-- ==== Sys2Proof/WellFormed.lean ====
section
/-! DEFINITION. The commands whose fields fit the octets that carry them (R205 and the layouts of chapter 12; log entry 20 for
the layouts the spec does not give), and the expiries that name a track number (R51). -/

namespace Sys2Proof

/-- A number fits its octets. -/
def fits (octets n : Nat) : Bool := decide (n < 256 ^ octets)

/-- A signed number fits four octets (R205). -/
def fitsInt (v : Int) : Bool := decide (-2147483648 ≤ v ∧ v ≤ 2147483647)

/-- A track number, 1 to 255 (R51). -/
def trackFits (n : Nat) : Bool := decide (1 ≤ n ∧ n ≤ 255)

/-- A table's entries fit the payload that follows the table number: at most 479 octets (R206). -/
def entriesFit (size count : Nat) : Bool := decide (size * count ≤ 479)

/-- A band's fields fit their octets. -/
def Band.fits (b : Band) : Bool := Sys2Proof.fits 4 b.edge && Sys2Proof.fits 4 b.fixed && Sys2Proof.fits 1 b.perMille

/-- A base's fields fit their octets. -/
def Base.fits (b : Base) : Bool := Sys2Proof.fits 4 b.tare && Sys2Proof.fits 2 b.length && Sys2Proof.fits 2 b.width

/-- A recipe's fields fit their octets. -/
def Recipe.fits (r : Recipe) : Bool :=
  Sys2Proof.fits 1 r.bottom && Sys2Proof.fits 1 r.top && Sys2Proof.fits 1 r.overlap && Sys2Proof.fits 2 r.prestretch
    && Sys2Proof.fits 1 r.tension

/-- A window's fields fit their octets. -/
def Window.fits (w : Window) : Bool := Sys2Proof.fits 1 w.base && Sys2Proof.fits 1 w.size

/-- The fields of a slot fit the payload of SLOT_ADD, 480 octets at most (section 12.7, R206); more lines or texts, and longer
texts, than R20 allows fit it too. -/
def slotFits (id pos : Nat) (tag : Text) (base recipe : Nat) (lines : List ArticleLine) (texts : List Text) : Bool :=
  fits 2 id && fits 1 pos && tag.length == 16 && fits 1 base && fits 1 recipe && decide (lines.length < 256)
    && (lines.all fun l => fits 2 l.article && fits 2 l.count) && decide (texts.length < 256)
    && (texts.all fun t => decide (t.length < 256))
    && decide (23 + 4 * lines.length + (texts.map fun t => t.length + 1).sum ≤ 480)

/-- The fields of a whole request fit their octets. -/
def fieldsFit : Instr → Bool
  | .setIdentity _ chars => chars.length == 16
  | .setSetting _ number value => fits 1 number && fitsInt value
  | .getSetting _ number => fits 1 number
  | .setTableBands _ t => entriesFit 9 t.length && t.all Band.fits
  | .setTableBases _ t => entriesFit 8 t.length && t.all Base.fits
  | .setTableRecipes _ t => entriesFit 7 t.length && t.all Recipe.fits
  | .setTableWindows _ t => entriesFit 2 t.length && t.all Window.fits
  | .setTableReportMask _ t => entriesFit 1 t.length && t.all (fits 1)
  | .getTable _ number => fits 1 number
  | .readCounters _ clear => fits 1 clear
  | .articlePut _ code mass name => fits 2 code && fits 4 mass && decide (name.length < 256) && decide (7 + name.length ≤ 480)
  | .articleDrop _ code => fits 2 code
  | .articleGet _ code _ => fits 2 code
  | .loadCreate _ id planned height date => fits 2 id && fits 1 planned && fits 2 height && date.length == 10
  | .slotAdd _ id pos tag base recipe lines texts => slotFits id pos tag base recipe lines texts
  | .slotSkip _ id pos => fits 2 id && fits 1 pos
  | .loadBind _ id lane => fits 2 id && fits 1 lane
  | .loadUnbind _ id => fits 2 id
  | .loadClose _ id => fits 2 id
  | .readLoad _ id pos form => fits 2 id && fits 1 pos && fits 1 form
  | .placeClear _ place => fits 1 place
  | .infeedSet _ infeed state => fits 1 infeed && fits 1 state
  | .readPallet _ track => fits 1 track
  | .listPallets _ start selector => fits 1 start && fits 1 selector
  | .palletRemove _ track => fits 1 track
  | .stationResume _ station => fits 1 station
  | .forceRelease _ track => fits 1 track
  | .laneHalt _ lane => fits 1 lane
  | .laneResume _ lane => fits 1 lane
  | .readLane _ lane => fits 1 lane
  | _ => true

/-- How a request reached the part; none for a command that is no request with fields. -/
def Instr.req? : Instr → Option Req
  | .setIdentity q _ => some q
  | .setSetting q _ _ => some q
  | .getSetting q _ => some q
  | .setTableBands q _ => some q
  | .setTableBases q _ => some q
  | .setTableRecipes q _ => some q
  | .setTableWindows q _ => some q
  | .setTableReportMask q _ => some q
  | .getTable q _ => some q
  | .readCounters q _ => some q
  | .articlePut q _ _ _ => some q
  | .articleDrop q _ => some q
  | .articleGet q _ _ => some q
  | .loadCreate q _ _ _ _ => some q
  | .slotAdd q _ _ _ _ _ _ _ => some q
  | .slotSkip q _ _ => some q
  | .loadBind q _ _ => some q
  | .loadUnbind q _ => some q
  | .loadClose q _ => some q
  | .readLoad q _ _ _ => some q
  | .placeClear q _ => some q
  | .infeedSet q _ _ => some q
  | .readPallet q _ => some q
  | .listPallets q _ _ => some q
  | .palletRemove q _ => some q
  | .stationResume q _ => some q
  | .forceRelease q _ => some q
  | .laneHalt q _ => some q
  | .laneResume q _ => some q
  | .readLane q _ => some q
  | _ => none

/-- A well-formed command: a request that is not whole has no fields to read (R205); a whole one has fields that fit; an
expiry names a track number; a kind that names no request is one octet. -/
def Instr.wellFormed (c : Instr) : Bool :=
  match c with
  | .travelLimitExpiry track => trackFits track
  | .deferralDeadlineExpiry track => trackFits track
  | .moveStart track => trackFits track
  | .unknownKind _ kind => fits 1 kind
  | _ =>
    match c.req? with
    | some q => !q.whole || fieldsFit c
    | none => true

end Sys2Proof
end

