/-- For an addressed PALLET_REMOVE of a record exec answers a next state; a number no record has is refused with
UNKNOWN_PALLET. A record whose move is IN_FLIGHT is refused with IN_MOTION, and else one in RELEASING or WRAPPING with
BUSY. Otherwise no record has the number, every other record is as it was, no move of it stands in the list and every
other move is as it was, the destination of a WAITING or LOST one gives up its incoming entry and is UNKNOWN when it is
covered, with PLACE_UNKNOWN of value 2 when the queue is open, FREE when it is not and has no other occupant, and as it
stood otherwise, its slot is EXPECTED without a claimant and with its reject count unchanged, it stands in no list of its
place, which, left by its last pallet, is UNKNOWN when covered, with PLACE_UNKNOWN of value 2 when the queue is open, and
else FREE with nothing bound there (a lane is left so), no other place changing; its staging and label order entries are
gone; its wrapper, without pallet and order, is IDLE or stays FAULTED, a STALLED one sent ABORT and holding no number; its
jobs leave the printer job list, and they or its APPLY make the purge PENDING unless RUNNING; LABEL left by it is EMPTY;
no release or forced list, reserved mark, label-exit pallet or shuttle task names it; a capture of its check is closed
with HUSH; no read of it waits at a scanner, and the answer to one already sent finds no read outstanding; REMOVED is
queued when the queue is open. With the pallet on CHECK or moving there its check is dropped, the condition is EMPTY, or
INCOMING for another record's move, CHECK reports FAULTED or WORKING, and no STATION_CHANGE of CHECK is queued, which is
the reading of R91 in log entry 53. How an ended read is kept is log entry 10. What a destination that is not covered and
still has other occupants becomes is the reading of log entry 16, what an UNKNOWN place becomes that of log entry 15, and
that the faces then read PENDING is log entry 47. -/
def Obligations.PalletRemoveDeletesTheRecordAndFreesItsSlot : Prop :=
  (∀ (q : Req) (n : Nat) (s : State), Addressed q s → s.record? n = none →
    exec (.palletRemove q n) s = .next (s.answers 0x2B .unknownPallet .nothing))
  ∧ ∀ (q : Req) (n : Nat) (s : State) (r : Record), Addressed q s → s.record? n = some r →
    (s.inMotion n = true → exec (.palletRemove q n) s = .next (s.answers 0x2B .inMotion .nothing))
    ∧ (s.inMotion n = false → r.stage = .releasing ∨ r.stage = .wrapping →
        exec (.palletRemove q n) s = .next (s.answers 0x2B .busy .nothing))
    ∧ (s.inMotion n = false → r.stage ≠ .releasing → r.stage ≠ .wrapping →
        ∃ t, exec (.palletRemove q n) s = .next t
          ∧ t.record? n = none ∧ (∀ k, k ≠ n → t.record? k = s.record? k)
          ∧ t.move? n = none ∧ (∀ k, k ≠ n → t.move? k = s.move? k)
          ∧ (∀ m, s.move? n = some m → m.dest ≠ r.location →
              t.place m.dest = { s.place m.dest with
                incoming := (s.place m.dest).incoming.filter (· != n)
                unknown := if s.covered m.dest then true else if s.occupancy m.dest = 0 then false else (s.place m.dest).unknown
                clearing := if s.covered m.dest ∨ s.occupancy m.dest = 0 then false else (s.place m.dest).clearing }
              ∧ (s.covered m.dest = true → QueueOpen s → Reported t .placeUnknown fun x => x.detail = m.dest.number ∧ x.value = some 2))
          ∧ (∀ ref sl, r.ref = some ref → s.slot? ref = some sl →
              t.slot? ref = some { sl with state := .expected, claimant := none })
          ∧ (r.ref = none → t.plan.loads = s.plan.loads)
          ∧ n ∉ (t.place r.location).occupants
          ∧ (∀ k, k ≠ r.location → (∀ m, s.move? n = some m → m.dest ≠ k) → t.place k = s.place k)
          ∧ ((∀ m, s.move? n = some m → m.dest ≠ r.location) →
              GivenUp s t r.location n ((∀ l, r.location ≠ .lane l) ∧ n ∈ (s.place r.location).occupants
                ∧ ∀ k ∈ (s.place r.location).occupants, k = n) 2
              ∧ ((∀ l, r.location ≠ .lane l) → n ∈ (s.place r.location).occupants → (s.place r.location).incoming = [] →
                s.covered r.location = false → (∀ k ∈ (s.place r.location).occupants, k = n) → t.placeState r.location = .free))
          ∧ OwnersAfterDeletion s t n ∧ CheckAfterDeletion s t r
          ∧ (∀ x ∈ t.buffer.releases, x.track ≠ n) ∧ (∀ k, t.buffer.task = some k → k.track ≠ n) ∧ (∀ j ∈ t.label.jobs, j.track ≠ n)
          ∧ (∃ new, t.sent = s.sent ++ new ++ [.reply s.link.address 0xAB .ok (.removed r.ref r.location.number (t.placeState r.location))]
              ∧ (∀ x ∈ new, x = .hush ∨ ∃ w, x = .abort w)
              ∧ (∀ w, .abort w ∈ new ↔ (s.wrapper w).pallet = some n ∧ (s.wrapper w).status = .stalled)
              ∧ (∀ c, s.check.current = some c → c.track = n → t.mass.capture = none
                  ∧ (s.mass.capture.isSome = true → .hush ∈ new ∧ t.mass.settleEnd = none ∧ t.mass.limit = none))
              ∧ ((∀ c, s.check.current = some c → c.track ≠ n) → (∀ cap, s.mass.capture = some cap → cap.purpose ≠ .zero) →
                  t.mass = s.mass ∧ .hush ∉ new))
          ∧ (∀ k e, t.staging k = some e → e.track ≠ n) ∧ (∀ w, (t.wrapper w).pallet ≠ some n)
          ∧ (∀ e ∈ t.wrap.labelOrder, e.track ≠ n) ∧ (∀ p, t.label.pallet = some p → p.track ≠ n)
          ∧ (∀ p, tget t.buffer.reserved p ≠ some n) ∧ t.buffer.exitPallet ≠ some n ∧ n ∉ t.buffer.forced
          ∧ (∀ sc, (∀ rd ∈ (t.scanner sc).waiting, rd.track ≠ n) ∧ (∀ rd left, (t.scanner sc).outstanding = some (rd, left) → rd.track ≠ n)
              ∧ (∀ rd left, (s.scanner sc).outstanding = some (rd, left) → rd.track = n →
                  (t.scanner sc).outstanding = none ∧ (t.scanner sc).ended = some left))
          ∧ (QueueOpen s → Reported t .removed fun x =>
              x.track = some n ∧ x.load = r.ref.map (·.load) ∧ x.detail = r.location.number ∧ x.value = some 2)
          ∧ t.sent.getLast? = some (.reply s.link.address 0xAB .ok (.removed r.ref r.location.number (t.placeState r.location)))
          ∧ (CheckHolds s r →
              t.check.current = (match s.check.current with | some c => if c.track = n then none else some c | none => none)
              ∧ t.stationState .check = (if s.check.fault then .faulted else .working)
              ∧ ∃ new, t.link.reports = s.link.reports ++ new ∧ ∀ x ∈ new, ¬ (x.kind = .stationChange ∧ x.detail = 1))
          ∧ RequestKeeps [.loads, .places, .moves, .records, .scanners, .check, .mass, .wrap, .label, .buffer] s t)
....
■ EXERCISE:
Only one span is wanted. It runs from the first line of the listing through the line with "255 (R51). -/", and each line must match exactly.

■ WRITTEN REPLY:
-- ==== Sys2Proof/WellFormed.lean ====
section
/-! DEFINITION. The commands whose fields fit the octets that carry them (R205 and the layouts of chapter 12; log entry 20 for
the layouts the spec does not give), and the expiries that name a track number (R51). -/

namespace Sys2Proof

/-- A number fits its octets. -/
def fits (octets n : Nat) : Bool := decide (n < 256 ^ octets)

/-- A signed number fits four octets (R205). -/
def fitsInt (v : Int) : Bool := decide (-2147483648 ≤ v ∧ v ≤ 2147483647)

/-- A track number, 1 to 255 (R51). -/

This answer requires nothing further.